‘Ignored for too long’: study showing effects of mercury on mortality in Grassy Narrows wins award

https://www.cbc.ca/news/canada/thunder-bay/grassy-narrows-study-award-1.6175395

Study wins Best Environmental Epidemiology Paper award at recent conference

A study confirming that high levels of mercury in fish consumed by the people of Grassy Narrows First Nation has won a prestigious award.

The paper, titled “Mercury exposure and premature mortality in the Grassy Narrows First Nation community: a retrospective longitudinal study,” was published in the Lancet Planetary Health last year.

In August, the paper — which was authored by Aline Philibert, Myriam Fillion, and Donna Mergler — received the Best Environmental Epidemiology Paper award at the annual International Society for Environmental Epidemiology conference.

Mergler, a professor emerita in the department of biological sciences at the University of Quebec in Montreal, said the award validates the conclusion reached in the paper, which was that mercury levels in fish consumed by Grassy Narrows residents is contributing to premature death.

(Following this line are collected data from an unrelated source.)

-- ==== Sys2Proof/Machine/Operands.lean ====
section
/-! DEFINITION. What the host can read between commands: the status view (10_state.md R26), the capture and transmit
registers (R24, R27), and the refusal of a read of a register that holds no value (R30). A read changes nothing, so it
is a function of the state and no step (log entry 13). -/

namespace Sys2Proof.Machine

/-- The registers by their names of 10_state.md. `buf` is none of them: the host cannot read it (R50). -/
inductive Reg
  | count
  | ovf
  | res
  | reason
  | fStart
  | fType
  | fLen
  | fPay (i : Nat)
  | fCk
  | fKind
  | txRes
  | txLen
  | tx (i : Nat)
  | typeR
  | lenR
  | need
  | acc
  | ckR
  | kindR
  | tacc
  deriving DecidableEq, Repr

/-- `COUNT`, the number of bytes in `buf` (R26). -/
def State.count (s : State) : Nat := s.buf.length

/-- The width of `COUNT` in bits, `ceil(log2(BUF_CAP + 1))` (R26). -/
def countWidth (c : Config) : Nat := Nat.clog 2 (c.bufCap + 1)

/-- `COUNT` as its output of that width. -/
def State.countBits (s : State) : BitVec (countWidth s.cfg) := BitVec.ofNat _ s.count

/-- The value a register holds, as the number its code stands for; none where it holds no value (R26, R30). The
scratch registers are hidden: between commands they hold no value and the host cannot read them (R28). -/
def State.regValue (s : State) : Reg → Option Nat
  | .count => some s.count
  | .ovf => some s.ovf.toNat
  | .res => some s.res.code.toNat
  | .reason => some s.reason.code.toNat
  | .fStart => s.capture.map fun f => f.fStart.toNat
  | .fType => s.capture.map fun f => f.fType.toNat
  | .fLen => s.capture.map fun f => f.fLen.toNat
  | .fPay i => s.capture.bind fun f => f.fPay[i]?.map BitVec.toNat
  | .fCk => s.capture.map fun f => f.fCk.toNat
  | .fKind => s.capture.map fun f => (kindCode f.fKind).toNat
  | .txRes => some s.txRes.code.toNat
  | .txLen => s.transmit.map fun f => f.txLen.toNat
  | .tx i => s.transmit.bind fun f => f.tx[i]?.map BitVec.toNat
  | .typeR => s.scratch.typeR.map BitVec.toNat
  | .lenR => s.scratch.lenR.map BitVec.toNat
  | .need => s.scratch.need.map BitVec.toNat
  | .acc => s.scratch.acc.map BitVec.toNat
  | .ckR => s.scratch.ckR.map BitVec.toNat
  | .kindR => s.scratch.kindR.map fun k => (kindCode k).toNat
  | .tacc => s.scratch.tacc.map BitVec.toNat

/-- The host's read of a register between commands: refused under an ill-formed configuration, to which the block gives
no meaning at all (R6, R10), and where the register holds no value (R10, R30). -/
def State.hostRead (s : State) (r : Reg) : Except Refusal Nat :=
  if s.cfg.wf then
    match s.regValue r with
    | some v => .ok v
    | none => .error .noValue
  else .error .illFormedConfig

end Sys2Proof.Machine
end

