-- ==== Sys2Proof/Machine/Step.lean ====
section
/-! DEFINITION. One step: the block takes what the host presents at one instant and runs it to its end (40_commands.md
R100, 20_memory.md R57). -/

namespace Sys2Proof.Machine

/-- One step. Under an ill-formed configuration nothing has a meaning (R6, R10; log entry 6). With nothing presented nothing
changes (R11, R100). -/
def step (s : State) : Host.Outcome State Fault Refusal :=
  if s.cfg.wf then
    match s.nowPresented with
    | .idle => .next s.taken
    | .command i => exec i s.taken
    | .noMeaning r => .refused r
  else .refused .illFormedConfig

/-- `s` with a table word's instruction where step takes its next one (log entries 4 and 5). -/
def State.withFetchWord (s : State) (nbits w : Nat) : State := s.place (tableEncoding nbits w)

end Sys2Proof.Machine
end

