-- ==== Sys2Proof/Safety.lean ====
section
/-! DEFINITION. The terms the claims use: what the capture and transmit registers guarantee, the invariant of
10_state.md R33, a frame that the parser accepts, and when a parsed candidate is sure to be rejected (41_parser.md
R137). -/

namespace Sys2Proof.Machine

/-- What a captured frame is known to be (R33 (c), R164, R24). -/
def Capture.Sound (c : Config) (f : Capture) : Prop :=
  f.fStart = c.start ∧
  f.fLen.toNat ≤ c.maxLen ∧
  f.fPay.length = f.fLen.toNat ∧
  f.fKind = kindOf c f.fType ∧
  minLen c f.fKind ≤ f.fLen.toNat ∧
  f.fCk = checksum c ([f.fStart, f.fType, f.fLen] ++ f.fPay)

/-- What an encoded frame is known to be (R33 (d), R27). -/
def Transmit.Sound (c : Config) (f : Transmit) : Prop :=
  4 ≤ f.txLen.toNat ∧
  f.txLen.toNat ≤ c.maxLen + 4 ∧
  f.tx.length = f.txLen.toNat ∧
  f.tx[0]? = some c.start ∧
  f.tx[2]?.map BitVec.toNat = some (f.txLen.toNat - 4) ∧
  f.tx[f.txLen.toNat - 1]? = some (checksum c (f.tx.take (f.txLen.toNat - 1)))

/-- The invariant (R33), with R24, R27 and R30 on which registers hold values, under a well-formed configuration. -/
structure State.Inv (s : State) : Prop where
  /-- R6 -/
  cfg : s.cfg.wf = true
  /-- R33 (a) -/
  room : Memory.wf s.cfg.bufCap s.buf = true
  /-- R33 (b) -/
  reason : s.reason ≠ .none ↔ s.res = .invalid
  /-- R24, R30: the capture registers hold values exactly while `RES = FRAME` -/
  captured : s.capture.isSome = true ↔ s.res = .frame
  /-- R33 (c) -/
  frame : ∀ f, s.capture = some f → f.Sound s.cfg
  /-- R27, R30: the transmit registers hold values exactly while `TX_RES = OK` -/
  encoded : s.transmit.isSome = true ↔ s.txRes = .ok
  /-- R33 (d) -/
  sent : ∀ f, s.transmit = some f → f.Sound s.cfg
  /-- R28, R30 -/
  idle : s.scratch = Scratch.empty

/-- The bytes that the checksum byte of a frame covers (R143): start, type, length, payload. -/
def summedBytes (c : Config) (t : Byte) (p : List Byte) : List Byte := [c.start, t, BitVec.ofNat 8 p.length] ++ p

/-- A frame of kind `k` with type byte `t`, payload `p` and checksum byte `ck` passes every test of the parser under
`c` (R126, R129, R163). -/
def Acceptable (c : Config) (k : Kind) (t : Byte) (p : List Byte) (ck : Byte) : Prop :=
  p.length ≤ c.maxLen ∧ minLen c k ≤ p.length ∧ ck = checksum c (summedBytes c t p)

/-- The capture registers' content after such a frame is accepted (R130). -/
def captureOf (c : Config) (k : Kind) (t : Byte) (p : List Byte) (ck : Byte) : Capture where
  fStart := c.start
  fType := t
  fLen := BitVec.ofNat 8 p.length
  fPay := p
  fCk := ck
  fKind := k

/-- The response `FRAME` with its capture registers. -/
def frameResponse (f : Capture) : Response := .decoded .frame .none (some f)

/-- `s` after a `DECODE_NEXT` with this result that left `buf` in the receive buffer: `RES`, `REASON`, the capture
registers and the response are written, the parser's scratch registers hold no value, the rest is as it was (R35). -/
def State.withResult (s : State) (buf : Memory) (res : Res) (reason : Reason) (f : Option Capture) : State :=
  { s with
    buf := buf
    res := res
    reason := reason
    capture := f
    scratch := { Scratch.empty with tacc := s.scratch.tacc }
    response := some (.decoded res reason f) }

/-- The fields of a frame row under `c`: kind, type byte, payload, checksum byte. None for a command. -/
def frameFields (c : Config) : Instr → Option (Kind × Byte × List Byte × Byte)
  | .nop => none
  | .reset => none
  | .push _ => none
  | .decodeNext => none
  | .encode _ _ => none
  | .connect p ck => some (.connect, c.typeConnect, p, ck)
  | .tempReport p ck => some (.tempReport, c.typeTemp, p, ck)
  | .statusReport p ck => some (.statusReport, c.typeStatus, p, ck)
  | .ack p ck => some (.ack, c.typeAck, p, ck)
  | .unknown t p ck => some (.unknown, t, p, ck)

/-- A response `FRAME`, whatever the frame. -/
def Response.isFrame : Response → Bool
  | .decoded .frame _ _ => true
  | .decoded .none _ _ => false
  | .decoded .incomplete _ _ => false
  | .decoded .invalid _ _ => false
  | .done => false
  | .pushed => false
  | .dropped => false
  | .encoded _ _ => false

/-- A response `INVALID`, whatever its reason. -/
def Response.isInvalid (r : Response) : Prop := ∃ reason, r = .decoded .invalid reason none

/-- The false start at offset `j` of a stream is rejectable (R137): its declared length is out of range, or its
candidate is wholly there and fails the checksum test or the minimum-length test. -/
def Rejectable (c : Config) (stream : List Byte) (j : Nat) : Prop :=
  ∃ t n : Byte, stream[j + 1]? = some t ∧ stream[j + 2]? = some n ∧
    (c.maxLen < n.toNat ∨
      ∃ ck : Byte, stream[j + n.toNat + 3]? = some ck ∧
        (valid c ((stream.drop j).take (n.toNat + 3)) ck = false ∨ n.toNat < minLen c (kindOf c t)))

/-- The number of false starts among the first `k` bytes of a stream: the `START`-valued bytes there (R137). -/
def falseStarts (c : Config) (stream : List Byte) (k : Nat) : Nat := (stream.take k).count c.start

end Sys2Proof.Machine
end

“It shows that epidemiologists internationally recognize that the way in which we showed this relationship was not only scientifically valid, but deserved an award,” she said. “It offers further support, again, of what the people of Grassy Narrows have been saying.”

Grassy Narrows residents have been exposed to elevated mercury levels for decades. In the 1960s and 1970s, the Reed Paper mill in Dryden, upstream from Grassy Narrows, dumped 9,000 kilograms of mercury into the English-Wabigoon River, contaminating the fish that are consumed by members of the community.

The study used biomarker data measuring mercury levels in Grassy Narrows residents, which had been collected between 1970 and 1997. That data had been collected by the government, but was obtained by the community in 2019 and shared with the researchers.

The researchers then, essentially, examined mercury concentrations in people who had died before age 60 and those who lived longer than that.

The study’s findings support an association between long-term mercury exposure from freshwater fish and premature death in Grassy Narrows.

Mergler said the study confirms what the people of Grassy Narrows have been saying about the mercury levels and their effects.

“Certainly, I think one of the important steps that should happen is that we, people outside of Grassy Narrows First Nation, should listen to what people are saying,” she said. “I feel they’ve been ignored for too long, and what they have been saying is that their community has been badly affected by the mercury exposure.”

“What we did with this study … is to basically validate what they’re saying, using numbers,” Mergler said. “I think that we should learn from this is to listen to what communities are saying.”

Mergler said work on another study of the health impacts of mercury in Grassy Narrows is ongoing, which involves doing “extensive” health examinations of those Grassy Narrows residents who had biomarkers indicating they were subject to high levels of mercury exposure over time.

Those examinations, Mergler said, “will provide even further information on how this poisoning manifests itself.”